### DATASET ENTRIES
──────────

-- ==== Sys2Proof/Laws/State.lean ====
section
/-! SUPPORT. For each elementary update of a state, one lemma per field: what the update makes of it. Every one is true by
`rfl`; no proof unfolds such an update again. -/

namespace Sys2Proof.Machine

/-! `arm()` writes `irq` alone (R325). -/

@[simp] theorem arm_params (s : State) : (arm s).params = s.params := rfl
@[simp] theorem arm_status (s : State) : (arm s).status = s.status := rfl
@[simp] theorem arm_buttons (s : State) : (arm s).buttons = s.buttons := rfl
@[simp] theorem arm_joyX (s : State) : (arm s).joyX = s.joyX := rfl
@[simp] theorem arm_joyY (s : State) : (arm s).joyY = s.joyY := rfl
@[simp] theorem arm_vbatt (s : State) : (arm s).vbatt = s.vbatt := rfl
@[simp] theorem arm_temp (s : State) : (arm s).temp = s.temp := rfl
@[simp] theorem arm_time (s : State) : (arm s).time = s.time := rfl
@[simp] theorem arm_ib (s : State) : (arm s).ib = s.ib := rfl
@[simp] theorem arm_rxLen (s : State) : (arm s).rxLen = s.rxLen := rfl
@[simp] theorem arm_cmdPending (s : State) : (arm s).cmdPending = s.cmdPending := rfl
@[simp] theorem arm_busState (s : State) : (arm s).busState = s.busState := rfl
@[simp] theorem arm_txCur (s : State) : (arm s).txCur = s.txCur := rfl
@[simp] theorem arm_irq (s : State) : (arm s).irq = true := rfl
@[simp] theorem arm_btnTimer (s : State) : (arm s).btnTimer = s.btnTimer := rfl
@[simp] theorem arm_pwrPrev (s : State) : (arm s).pwrPrev = s.pwrPrev := rfl
@[simp] theorem arm_pwrTrack (s : State) : (arm s).pwrTrack = s.pwrTrack := rfl
@[simp] theorem arm_confirmed (s : State) : (arm s).confirmed = s.confirmed := rfl
@[simp] theorem arm_holdCnt (s : State) : (arm s).holdCnt = s.holdCnt := rfl
@[simp] theorem arm_wakeTo (s : State) : (arm s).wakeTo = s.wakeTo := rfl
@[simp] theorem arm_muxSel (s : State) : (arm s).muxSel = s.muxSel := rfl
@[simp] theorem arm_muxDiv (s : State) : (arm s).muxDiv = s.muxDiv := rfl
@[simp] theorem arm_sampleDue (s : State) : (arm s).sampleDue = s.sampleDue := rfl
@[simp] theorem arm_railEn (s : State) : (arm s).railEn = s.railEn := rfl
@[simp] theorem arm_samplingEn (s : State) : (arm s).samplingEn = s.samplingEn := rfl
@[simp] theorem arm_mlPhase (s : State) : (arm s).mlPhase = s.mlPhase := rfl
@[simp] theorem arm_brightness (s : State) : (arm s).brightness = s.brightness := rfl
@[simp] theorem arm_alarmDt (s : State) : (arm s).alarmDt = s.alarmDt := rfl
@[simp] theorem arm_hapticActive (s : State) : (arm s).hapticActive = s.hapticActive := rfl
@[simp] theorem arm_busErrCnt (s : State) : (arm s).busErrCnt = s.busErrCnt := rfl
@[simp] theorem arm_busErrLast (s : State) : (arm s).busErrLast = s.busErrLast := rfl
@[simp] theorem arm_msgDropCnt (s : State) : (arm s).msgDropCnt = s.msgDropCnt := rfl
@[simp] theorem arm_msgErrLast (s : State) : (arm s).msgErrLast = s.msgErrLast := rfl
@[simp] theorem arm_out (s : State) : (arm s).out = s.out := rfl
@[simp] theorem arm_events (s : State) : (arm s).events = s.events := rfl
@[simp] theorem arm_freeCtr (s : State) : (arm s).freeCtr = s.freeCtr := rfl
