/-! ### `POWER_DOWN` in each mode (R184) -/

/-- From another mode, the entry to `PowerDown` arms the line and ends the press tracking; it keeps the confirmation and
the wake timeout (R243, R255). -/
theorem enterPowerDown_of_ne {s : State} {m : Mode} (h : s.mode = some m) (hne : m ≠ .powerDown) :
    (enterPowerDown s).mode = some .powerDown ∧ (enterPowerDown s).irq = true ∧ (enterPowerDown s).pwrTrack = false ∧
      (enterPowerDown s).holdCnt = 0 ∧ (enterPowerDown s).confirmed = s.confirmed ∧
      (enterPowerDown s).wakeTo = s.wakeTo := by
  obtain ⟨hirq, htrack, hhold⟩ := setMode_of_ne h hne
  refine ⟨enterPowerDown_mode s, hirq, htrack, hhold, ?_⟩
  rw [enterPowerDown_frame]
  exact ⟨rfl, rfl⟩

/-- From `WakeUp` and `PowerUp` it goes through `On` to `PowerDown` in one step. -/
theorem exec_powerDown_of_waking {s : State} (h : s.mode = some .wakeUp ∨ s.mode = some .powerUp) :
    exec .powerDown s = .next (finishCommand (enterPowerDown (enterOn s))) := by
  rw [exec, execPowerDown, serve, contact_of_waking (State.isWaking_iff.mpr h), if_pos (enterOn_mode s)]

/-- From `On` it goes to `PowerDown`. -/
theorem exec_powerDown_of_on {s : State} (h : s.mode = some .on) :
    exec .powerDown s = .next (finishCommand (enterPowerDown s)) := by
  have hw : s.isWaking = false := State.isWaking_eq_false.mpr (by simp [h])
  rw [exec, execPowerDown, serve, contact_of_not_waking hw, if_pos h]

/-- In every other mode only the service ends. -/
theorem exec_powerDown_of_other {s : State} (hw : ¬ (s.mode = some .wakeUp ∨ s.mode = some .powerUp))
    (ho : s.mode ≠ some .on) : exec .powerDown s = .next (finishCommand s) := by
  rw [exec, execPowerDown, serve, contact_of_not_waking (State.isWaking_eq_false.mpr hw), if_neg ho]

end Sys2Proof.Machine

namespace Sys2Proof.Proofs

open Sys2Proof.Machine

/-- Settles O3: an ordinal has a size exactly in the catalog; validation compares it with the length, and the first byte
selects the message whose encoding has that size (R171, R143). -/
theorem validationOrder : Obligations.ValidationOrder := by
  refine fun dtBytes buf len => ⟨decodeBuffer_unknown, decodeBuffer_hapticAck, decodeBuffer_hapticFail,
    fun size hsize hack hfail => ⟨fun hlt => ?truncated, fun hle => ?complete⟩⟩
  case truncated => exact decodeBuffer_of_invalid (validate_truncated hsize hack hfail hlt)
  case complete =>
    obtain ⟨i, n, hi, he, hn⟩ := encode_messageOf hsize
    refine ⟨i, decodeBuffer_of_valid (validate_of_size_le hsize hle) hi, bytesAt buf 1 n, he, ?_, fun k hk => ?_⟩
    · rwa [bytesAt_length]
    · exact bytesAt_one_getD buf (by rwa [bytesAt_length] at hk)

/-- Settles O28: `SetFlag` after the contact; the contact keeps the flags and `SetFlag` keeps the mode (R176, R177). -/
theorem recordingMessagesSetFlag : Obligations.RecordingMessagesSetFlag := by
  refine ⟨fun _ => decodeMessage_encode_append (i := .recStart) rfl rfl,
    fun _ => decodeMessage_encode_append (i := .recStop) rfl rfl, fun s i b hi => ?_⟩
  refine ⟨_, exec_recording hi s, ?frame, ?flag, fun f hf => ?flags, ?inbound, ?mode⟩
  case frame =>
    rw [setFlag_frame]
    exact congrArg finishCommand (contact_with_status_irq s _ _)
  case flag => simp [setFlag_flagOf]
  case flags => simp [setFlag_flagOf, hf]
  case inbound => exact sameInbound_of_ib (by simp [setFlag_frame])
  case mode =>
    split
    · next hw =>
      have hc := contactDone_contact s
      rw [Views.ContactDone, if_pos hw] at hc
      obtain ⟨hmode, -, hirq, htrack, hhold, hconf, hwake⟩ := hc
      refine ⟨?_, (setFlag_irq_iff _ _ _).mpr (.inl hirq), ?_⟩
      · exact State.mode_eq_some.mpr ((setFlag_modeField _ _ _).trans (State.mode_eq_some.mp hmode))
      · rw [setFlag_frame]
        exact ⟨htrack, hhold, hconf, hwake⟩
    · next hw =>
      rw [contact_of_not_waking (State.isWaking_eq_false.mpr hw)]
      refine ⟨setFlag_modeField _ _ s, setFlag_irq_iff _ _ s, ?_⟩
      rw [setFlag_frame]
      exact ⟨rfl, rfl, rfl, rfl⟩

/-- Settles O34: the contact moves `WakeUp` and `PowerUp` to `On` first, so the message acts in three modes (R184). -/
theorem powerDownActsInOnOnly : Obligations.PowerDownActsInOnOnly := by
  refine ⟨fun _ => decodeMessage_encode_append (i := .powerDown) rfl rfl, fun s => ?_⟩
  by_cases hw : s.mode = some .wakeUp ∨ s.mode = some .powerUp
  · refine ⟨_, exec_powerDown_of_waking hw, ?_, fun f => ?_, sameInbound_of_ib ?_, ?_⟩
    · rw [enterPowerDown_frame, enterOn_frame]
      rfl
    · exact (setMode_flagOf f .powerDown (enterOn s)).trans (setMode_flagOf f .on s)
    · simp [enterPowerDown_frame, enterOn_frame]
    · rw [if_pos hw]
      exact enterPowerDown_of_ne (enterOn_mode s) (by decide)
  · by_cases ho : s.mode = some .on
    · refine ⟨_, exec_powerDown_of_on ho, ?_, fun f => setMode_flagOf f .powerDown s, sameInbound_of_ib ?_, ?_⟩
      · rw [enterPowerDown_frame]
        rfl
      · simp [enterPowerDown_frame]
      · rw [if_neg hw, if_pos ho]
        exact enterPowerDown_of_ne ho (by decide)
    · refine ⟨_, exec_powerDown_of_other hw ho, rfl, fun _ => rfl, fun _ => rfl, ?_⟩
      rw [if_neg hw, if_neg ho]
      rfl

/-- Settles O7: the service fetches from the buffer, which the taking of the event leaves (R170). -/
theorem stepRunsDecodedMessage : Obligations.StepRunsDecodedMessage := by
  intro s b a h rest i he hphase hp hi
  rw [step_of_commandPhase he hphase]
  exact commandService_of_ok hp ((fetchCommand_eq _).trans (congrArg Except.ok hi))

/-- Settles O8: the drop is a protocol error, whose counter saturates (R171, R312, R316). -/
theorem undecodableCommandIsDropped : Obligations.UndecodableCommandIsDropped := by
  intro s b a h rest e he hphase hp hi
  have hdrop := commandService_of_error (s := { s with events := rest, out := .quiet }) hp
    ((fetchCommand_eq _).trans (congrArg Except.ok hi))
  rw [raise_of_protocol (causeOfDecode_protocol e)] at hdrop
  refine ⟨_, (step_of_commandPhase he hphase).trans hdrop, rfl, satInc_toNat _, ?_, fun _ => rfl⟩
  cases e with
  | unknownOrdinal => rfl
  | truncatedPayload => rfl

/-- Settles O9: with no command pending the service writes the phase alone (R170). -/
theorem idleCommandPhaseOnlyAdvances : Obligations.IdleCommandPhaseOnlyAdvances := by
  intro s b a h rest he hphase hp
  rw [step_of_commandPhase he hphase]
  exact commandService_of_idle hp

/-- Settles O25: the service of `NOP` is its end (R173). -/
theorem nopHasNoEffect : Obligations.NopHasNoEffect :=
  ⟨fun _ => decodeMessage_encode_append (i := .nop) rfl rfl, fun _ => ⟨_, rfl, rfl, rfl, fun _ => rfl⟩⟩

/-- Settles O26: the reset overwrites the contact, and the end of the service writes reset values again (R174, R360). -/
theorem resetMessageResetsEverything : Obligations.ResetMessageResetsEverything := by
  refine ⟨fun _ => decodeMessage_encode_append (i := .reset) rfl rfl, fun s => ⟨resetBlock s, ?_,
    allAtReset_resetBlock s, rfl, rfl, rfl, rfl, rfl⟩⟩
  rw [exec, execReset, serve, resetBlock_contact]
  rfl

/-- Settles O27: the service of `INFO` is the contact and its end (R175). -/
theorem infoIsContactOnly : Obligations.InfoIsContactOnly :=
  ⟨fun _ => decodeMessage_encode_append (i := .info) rfl rfl, fun s =>
    ⟨_, rfl, congrArg finishCommand (contact_frame s), contactDone_contact s,
      sameInbound_of_ib (contact_ib s)⟩⟩

/-- Settles O29: the contact, then the write of `brightness` (R178). -/
theorem setBrightnessWritesRegister : Obligations.SetBrightnessWritesRegister := by
  refine ⟨fun _ v rest => ⟨decodeMessage_encode_append (i := .setBrightness v) rfl rfl rest,
    decodeMessage_truncated (size := 2) rfl (by decide)⟩, fun s v => ⟨_, rfl, ?frame, ?contact, ?inbound, rfl⟩⟩
  case frame => exact congrArg (fun u => finishCommand { u with brightness := v }) (contact_frame s)
  case contact => exact contactDone_contact s
  case inbound => exact sameInbound_of_ib (contact_ib s)

/-- Settles O30: the contact, then the write of the time bytes (R179). -/
theorem setClockWritesTime : Obligations.SetClockWritesTime := by
  refine ⟨fun _ => decodeMessage_dateTime (c := .setClock) (fun _ => rfl) (fun _ => rfl) rfl, fun s d hd =>
    ⟨_, exec_setClock_of_length hd, ?frame, ?contact, fun k hk => ?record, ?inbound⟩⟩
  case frame => exact congrArg (fun u => finishCommand { u with time := d }) (contact_frame s)
  case contact => exact contactDone_contact s
  case record =>
    have hkd : k < d.length := hd.symm ▸ hk
    exact (State.recordByte_time _ hkd).trans (List.getD_eq_getElem d 0 hkd).symm
  case inbound => exact sameInbound_of_ib (contact_ib s)

/-- Settles O31: the contact, then the write of the alarm bytes; the contact keeps the alarm flag (R180). -/
theorem setAlarmWritesRegister : Obligations.SetAlarmWritesRegister := by
  refine ⟨fun _ => decodeMessage_dateTime (c := .setAlarm) (fun _ => rfl) (fun _ => rfl) rfl, fun s d hd =>
    ⟨_, exec_setAlarm_of_length hd, ?frame, ?contact, contact_flagOf .alarm s, ?inbound, rfl⟩⟩
  case frame => exact congrArg (fun u => finishCommand { u with alarmDt := d }) (contact_frame s)
  case contact => exact contactDone_contact s
  case inbound => exact sameInbound_of_ib (contact_ib s)

/-- Settles O32: the contact, then the request on its port; a pulse under way is not looked at (R181). -/
theorem hapticEmitsRequest : Obligations.HapticEmitsRequest := by
  refine ⟨fun _ i d rest => ⟨decodeMessage_encode_append (i := .haptic i d) rfl rfl rest,
    decodeMessage_truncated (size := 3) rfl (by simp), decodeMessage_truncated (size := 3) rfl (by simp)⟩,
    fun s i d => ⟨_, rfl, ?frame, ?contact, ?inbound⟩⟩
  case frame => exact congrArg (fun u => finishCommand (startHaptic i d u)) (contact_frame s)
  case contact => exact contactDone_contact s
  case inbound => exact sameInbound_of_ib (contact_ib s)

/-- Settles O33: both replies are the one drop, whose counter saturates (R182, R183). -/
theorem hapticRepliesFromHostDropped : Obligations.HapticRepliesFromHostDropped :=
  ⟨fun _ => decodeMessage_encode_append (i := .hapticAck) rfl rfl,
    fun _ => decodeMessage_encode_append (i := .hapticFail) rfl rfl, fun s _ hi =>
      ⟨_, exec_hapticReply hi s, rfl, satInc_toNat s.msgDropCnt, fun _ => rfl⟩⟩

end Sys2Proof.Proofs
end

section
/-! PROOFS. The bus engine (`42_bus_fsm.md`). Each raw bus condition has one equation per row of the transition table of
R201; what the six have in common is `BusStep`. The two registers that the bus shares with the main loop, the signal
line and `cmd_pending`, are followed through the steps of every agent (R215). -/

namespace Sys2Proof.Machine

/-! ### The recovery of a transport error, and the end of a write (R210, R213, R312) -/

/-- A transport error counts a bus error and records its cause; nothing else (R312). -/
theorem raise_of_transport {c : Cause} (h : Cause.isTransport c = true) (s : State) :
    raise c s = { s with busErrCnt := satInc s.busErrCnt, busErrLast := Cause.code c } := by
  simp [raise, h]

/-- A transport error is counted, its transfer given up, and answered (R213). -/
theorem respond_abort_raise {c : Cause} (h : Cause.isTransport c = true) (r : Response) (s : State) :
    respond r (abort (raise c s)) =
      { s with
        busErrCnt := satInc s.busErrCnt, busErrLast := Cause.code c, busState := .idle
        rxLen := if s.busState = .receivingCommand then 0 else s.rxLen, out := { s.out with resp := some r } } := by
  rw [raise_of_transport h]
  rfl

/-- After the end of a write a command is pending if one was before, or the write stored a byte (R210). -/
theorem pendingAfterEndWrite_iff {s : State} :
    (s.cmdPending || decide (s.busState = .receivingCommand ∧ 1 ≤ s.rxLen)) = true ↔
      s.cmdPending = true ∨ (s.busState = .receivingCommand ∧ 1 ≤ s.rxLen) := by
  rw [Bool.or_eq_true, decide_eq_true_iff]

/-! ### The rows of the transition table (R201) -/

theorem exec_sor (s : State) :
    exec .sor s = .next { s with
      cmdPending := s.cmdPending || decide (s.busState = .receivingCommand ∧ 1 ≤ s.rxLen)
      irq := false, txCur := 0, busState := .sendingState, out := { s.out with resp := some .ack } } := by
  rw [exec, execSor, endWriteIfReceiving_frame]
  rfl

theorem exec_dts_sending {s : State} (h : s.busState = .sendingState) : exec .dts s = .next (sendNextByte s) := by
  rw [exec, execDts, if_pos h]

theorem exec_dts_stray {s : State} (h : s.busState ≠ .sendingState) :
    exec .dts s = .next { s with
      busErrCnt := satInc s.busErrCnt, busErrLast := 2, busState := .idle
      rxLen := if s.busState = .receivingCommand then 0 else s.rxLen
      out := { s.out with resp := some .complete } } := by
  rw [exec, execDts, if_neg h, respond_abort_raise rfl]
  rfl

/-- A write start is refused while a command is pending, or when the write it ends leaves one pending (R204). -/
theorem exec_sow_refused {s : State} (h : s.cmdPending = true ∨ (s.busState = .receivingCommand ∧ 1 ≤ s.rxLen)) :
    exec .sow s = .next { s with cmdPending := true, busState := .idle, out := { s.out with resp := some .nack } } := by
  have hend : endWriteIfReceiving s = { s with cmdPending := true } := by
    rw [endWriteIfReceiving_frame, pendingAfterEndWrite_iff.mpr h]
  rw [exec, execSow, hend]
  rfl

/-- A refused write start leaves the command that was pending (R204). -/
theorem exec_sow_pending {s : State} (hp : s.cmdPending = true) :
    exec .sow s = .next { s with busState := .idle, out := { s.out with resp := some .nack } } := by
  rw [exec_sow_refused (.inl hp), ← hp]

──────────

### TASK
Only those lines of the entries above that run from the line containing "open Sys2Proof.Machine" to the line containing "[bytesAt_length] at hk)", both included, should be transcribed exactly.

### ANSWER BOX
open Sys2Proof.Machine

/-- Settles O3: an ordinal has a size exactly in the catalog; validation compares it with the length, and the first byte
selects the message whose encoding has that size (R171, R143). -/
theorem validationOrder : Obligations.ValidationOrder := by
  refine fun dtBytes buf len => ⟨decodeBuffer_unknown, decodeBuffer_hapticAck, decodeBuffer_hapticFail,
    fun size hsize hack hfail => ⟨fun hlt => ?truncated, fun hle => ?complete⟩⟩
  case truncated => exact decodeBuffer_of_invalid (validate_truncated hsize hack hfail hlt)
  case complete =>
    obtain ⟨i, n, hi, he, hn⟩ := encode_messageOf hsize
    refine ⟨i, decodeBuffer_of_valid (validate_of_size_le hsize hle) hi, bytesAt buf 1 n, he, ?_, fun k hk => ?_⟩
    · rwa [bytesAt_length]
    · exact bytesAt_one_getD buf (by rwa [bytesAt_length] at hk)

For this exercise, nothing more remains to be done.